I forgot to forget something. The results are ordered by rand () - I know how inefficient it is, but I have not seen another way to get a limited number of rows from a table in random order.

Adding rand () does not affect runtime when there is no index, but significantly increases the time taken when there is.

EDIT2: This is the use of composite indexes.

SMALL RANGE:

"explain select * from the table where colA between 35 and 38 and colB between -10 and 5 ORDER BY RAND () LIMIT 20"

9783 lines

NO INDEX (fast)

 +----+-------------+-------+------+---------------+------+---------+------+---------+-------------+ | id | select_type | table | type | possible_keys | key | key_len | ref | rows | Extra | +----+-------------+-------+------+---------------+------+---------+------+---------+-------------+ | 1 | SIMPLE | table | ALL | NULL | NULL | NULL | NULL | 1673784 | Using where | +----+-------------+-------+------+---------------+------+---------+------+---------+-------------+ 

WITH INDEX (very fast)

 +----+-------------+-------+-------+---------------+------+---------+------+--------+-------------+ | id | select_type | table | type | possible_keys | key | key_len | ref | rows | Extra | +----+-------------+-------+-------+---------------+------+---------+------+--------+-------------+ | 1 | SIMPLE | table | range | test | test | 18 | NULL | 136222 | Using where | +----+-------------+-------+-------+---------------+------+---------+------+--------+-------------+ 



LARGE RANGE:

"explain select * from the table where colA between -80 and 80 and colB between -150 and 150 ORDER BY RAND () LIMIT 20;"

1631862 rows

NO INDEX (fast)

 +----+-------------+-------+------+---------------+------+---------+------+---------+-------------+ | id | select_type | table | type | possible_keys | key | key_len | ref | rows | Extra | +----+-------------+-------+------+---------------+------+---------+------+---------+-------------+ | 1 | SIMPLE | table | ALL | NULL | NULL | NULL | NULL | 1673784 | Using where | +----+-------------+-------+------+---------------+------+---------+------+---------+-------------+ 

WITH INDEX (very slow:> 60 seconds)

 +----+-------------+-------+------+---------------+------+---------+------+---------+-------------+ | id | select_type | table | type | possible_keys | key | key_len | ref | rows | Extra | +----+-------------+-------+------+---------------+------+---------+------+---------+-------------+ | 1 | SIMPLE | table | ALL | test | NULL | NULL | NULL | 1673784 | Using where | +----+-------------+-------+------+---------------+------+---------+------+---------+-------------+ 

EDIT3:

To summarize: (all queries are limited to returning 20 rows)

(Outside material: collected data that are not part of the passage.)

-- ==== Sys2Proof/Decode.lean ====
section
/-! DEFINITION. From encoded words to instructions (30_encoding.md R70 to R80), total, each rejected word rejected by
name, and the encoder back, written from the same tables. -/
namespace Sys2Proof

/-- An encoded instruction: a command word of 64 bits (format CMDW, R70) or a transaction word of 68 bits (format PORT,
R75). -/
inductive Encoded where
  | cmdw (w : BitVec 64)
  | port (w : BitVec 68)
  deriving DecidableEq, Repr

/-- Why a word is no instruction. -/
inductive DecodeError where
  /-- A command word with a bit of RSV (63:4) set (R72). -/
  | reservedBits
  /-- A command word with RSV = 0 and OPC 0 or 5 to 15 (R73). -/
  | illegalOpcode
  /-- A transaction word that is a read and whose DATA is not 0 (R75; log entry 10). -/
  | readCarriesData
  deriving DecidableEq, Repr

/-- The four commands, as `decode(word)` of R77 names them. -/
inductive Command where
  | mulmod
  | powmod
  | isqrt
  | isprime
  deriving DecidableEq, Repr

/-- The eight register indices of the port (20_memory.md R56). -/
inductive PortReg where
  | opa
  | opb
  | mod
  | res
  | cmd
  | status
  | ctrl
  | r7
  deriving DecidableEq, Repr

/-! ## Fields -/

/-- OPC, bits 3:0 of a command word (R70). -/
def opcField (w : BitVec 64) : BitVec 4 := w.extractLsb' 0 4

/-- RSV, bits 63:4 of a command word (R70). -/
def rsvField (w : BitVec 64) : BitVec 60 := w.extractLsb' 4 60

/-- WE, bit 67 of a transaction word: true is `RegWrite` (R75). -/
def weField (w : BitVec 68) : Bool := w.getLsbD 67

/-- IDX, bits 66:64 of a transaction word (R75). -/
def idxField (w : BitVec 68) : BitVec 3 := w.extractLsb' 64 3

/-- DATA, bits 63:0 of a transaction word (R75). -/
def dataField (w : BitVec 68) : Word := w.extractLsb' 0 64

/-! ## Command words -/

/-- The opcode of a command (the OPC map, R71). -/
def opcodeOf : Command → BitVec 4
  | .mulmod => 1#4
  | .powmod => 2#4
  | .isqrt => 3#4
  | .isprime => 4#4

/-- The command an opcode selects, if any (R71, R73). -/
def commandOfOpcode (opc : BitVec 4) : Option Command :=
  if opc = 1#4 then some .mulmod
  else if opc = 2#4 then some .powmod
  else if opc = 3#4 then some .isqrt
  else if opc = 4#4 then some .isprime
  else none

/-- The full command word of a command: OPC in bits 3:0, RSV zero (R71). -/
def commandWord (c : Command) : BitVec 64 := (opcodeOf c).setWidth 64

/-- The decode procedure of R77, total on all 2^64 words. -/
def decodeCommand (w : BitVec 64) : Except DecodeError Command :=
  if rsvField w ≠ 0#60 then .error .reservedBits
  else
    match commandOfOpcode (opcField w) with
    | some c => .ok c
    | none => .error .illegalOpcode

/-- The instruction that submits a command. -/
def instrOfCommand : Command → Instr
  | .mulmod => .mulmod
  | .powmod => .powmod
  | .isqrt => .isqrt
  | .isprime => .isprime

/-! ## Transaction words -/

/-- The register of an index (R56). -/
def portRegOfIndex (idx : BitVec 3) : PortReg :=
  if idx = 0#3 then .opa
  else if idx = 1#3 then .opb
  else if idx = 2#3 then .mod
  else if idx = 3#3 then .res
  else if idx = 4#3 then .cmd
  else if idx = 5#3 then .status
  else if idx = 6#3 then .ctrl
  else .r7

/-- The index of a register (R56). -/
def indexOfPortReg : PortReg → BitVec 3
  | .opa => 0#3
  | .opb => 1#3
  | .mod => 2#3
  | .res => 3#3
  | .cmd => 4#3
  | .status => 5#3
  | .ctrl => 6#3
  | .r7 => 7#3

/-- `RegRead` of a register, as an instruction (R78). -/
def readInstr : PortReg → Instr
  | .opa => .rdOpa
  | .opb => .rdOpb
  | .mod => .rdMod
  | .res => .rdRes
  | .cmd => .rdCmd
  | .status => .rdStatus
  | .ctrl => .rdCtrl
  | .r7 => .rdR7

/-- `RegWrite` of a register, as an instruction (R78). -/
def writeInstr (r : PortReg) (v : Word) : Instr :=
  match r with
  | .opa => .wrOpa v
  | .opb => .wrOpb v
  | .mod => .wrMod v
  | .res => .wrRes v
  | .cmd => .wrCmd v
  | .status => .wrStatus v
  | .ctrl => .wrCtrl v
  | .r7 => .wrR7 v

/-- A transaction word: all sixteen headers are accepted (R80); a read whose DATA is not 0 is no word of the format
(R75). -/
def decodePort (w : BitVec 68) : Except DecodeError Instr :=
  if weField w then .ok (writeInstr (portRegOfIndex (idxField w)) (dataField w))
  else if portWordWellFormed w then .ok (readInstr (portRegOfIndex (idxField w)))
  else .error .readCarriesData

/-! ## Both formats -/

/-- Decoding, total on the words of both formats. -/
def decode : Encoded → Except DecodeError Instr
  | .cmdw w =>
    match decodeCommand w with
    | .ok c => .ok (instrOfCommand c)
    | .error e => .error e
  | .port w => decodePort w

/-- The transaction word `{WE, IDX, DATA}` (R75). -/
def portWord (we : Bool) (r : PortReg) (data : Word) : BitVec 68 :=
  BitVec.ofBool we ++ indexOfPortReg r ++ data

/-- The word of an instruction (R71, R78). -/
def encode : Instr → Encoded
  | .mulmod => .cmdw (commandWord .mulmod)
  | .powmod => .cmdw (commandWord .powmod)
  | .isqrt => .cmdw (commandWord .isqrt)
  | .isprime => .cmdw (commandWord .isprime)
  | .wrOpa v => .port (portWord true .opa v)
  | .wrOpb v => .port (portWord true .opb v)
  | .wrMod v => .port (portWord true .mod v)
  | .wrRes v => .port (portWord true .res v)
  | .wrCmd v => .port (portWord true .cmd v)
  | .wrStatus v => .port (portWord true .status v)
  | .wrCtrl v => .port (portWord true .ctrl v)
  | .wrR7 v => .port (portWord true .r7 v)
  | .rdOpa => .port (portWord false .opa 0#64)
  | .rdOpb => .port (portWord false .opb 0#64)
  | .rdMod => .port (portWord false .mod 0#64)
  | .rdRes => .port (portWord false .res 0#64)
  | .rdCmd => .port (portWord false .cmd 0#64)
  | .rdStatus => .port (portWord false .status 0#64)
  | .rdCtrl => .port (portWord false .ctrl 0#64)
  | .rdR7 => .port (portWord false .r7 0#64)

/-! ## The opcode table's numbering -/

/-- The encoded word of `nbits` bits (64: CMDW; 68, or 72 in whole bytes: PORT) whose bits are `w`; none where `w` does
not fit the format or `nbits` is no format's. -/
def encodedOfTable (nbits w : Nat) : Option Encoded :=
  if nbits = 64 then
    if w < 2 ^ 64 then some (.cmdw (BitVec.ofNat 64 w)) else none
  else if nbits = 68 ∨ nbits = 72 then
    if w < 2 ^ 68 then some (.port (BitVec.ofNat 68 w)) else none
  else none

/-- The instruction the decoder reads from the word `w` of `nbits` bits, numbered as spec/opcode_table.json does. -/
def decodeTableWord (nbits w : Nat) : Option Instr :=
  match encodedOfTable nbits w with
  | some e =>
    match decode e with
    | .ok i => some i
    | .error _ => none
  | none => none

end Sys2Proof
end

large range with rand () with index: 45 seconds
large range without rand (), with index: 0.003 seconds

large range with random, no index: 1 second
large range without rand, without index: 0.003 seconds

Anomaly: "large range with rand () with index, 45 seconds."

+4
source share
3 answers

I know how B-trees work for strings, but I'm not sure about the mechanism when the data is numeric and the query is executed using a range.

They work the same for numbers as they do for strings.

Without an index, the query takes about the same time to start (~ 1 second), regardless of the range (a, b) and (c, d)

The execution time of a full table scan does not significantly depend on the contents of the WHERE clause. The time taken to access the index is proportional to the number of rows returned. If the query selects a significant portion of the table, using the index will always be slower than not using the index.

The access path to the index is effective only if the selective activity of the index is sufficient, i.e. the number of rows retrieved is small (some say that 10% is at most). The execution time will be approximately proportional to the number of rows returned and may end more slowly than a full table scan.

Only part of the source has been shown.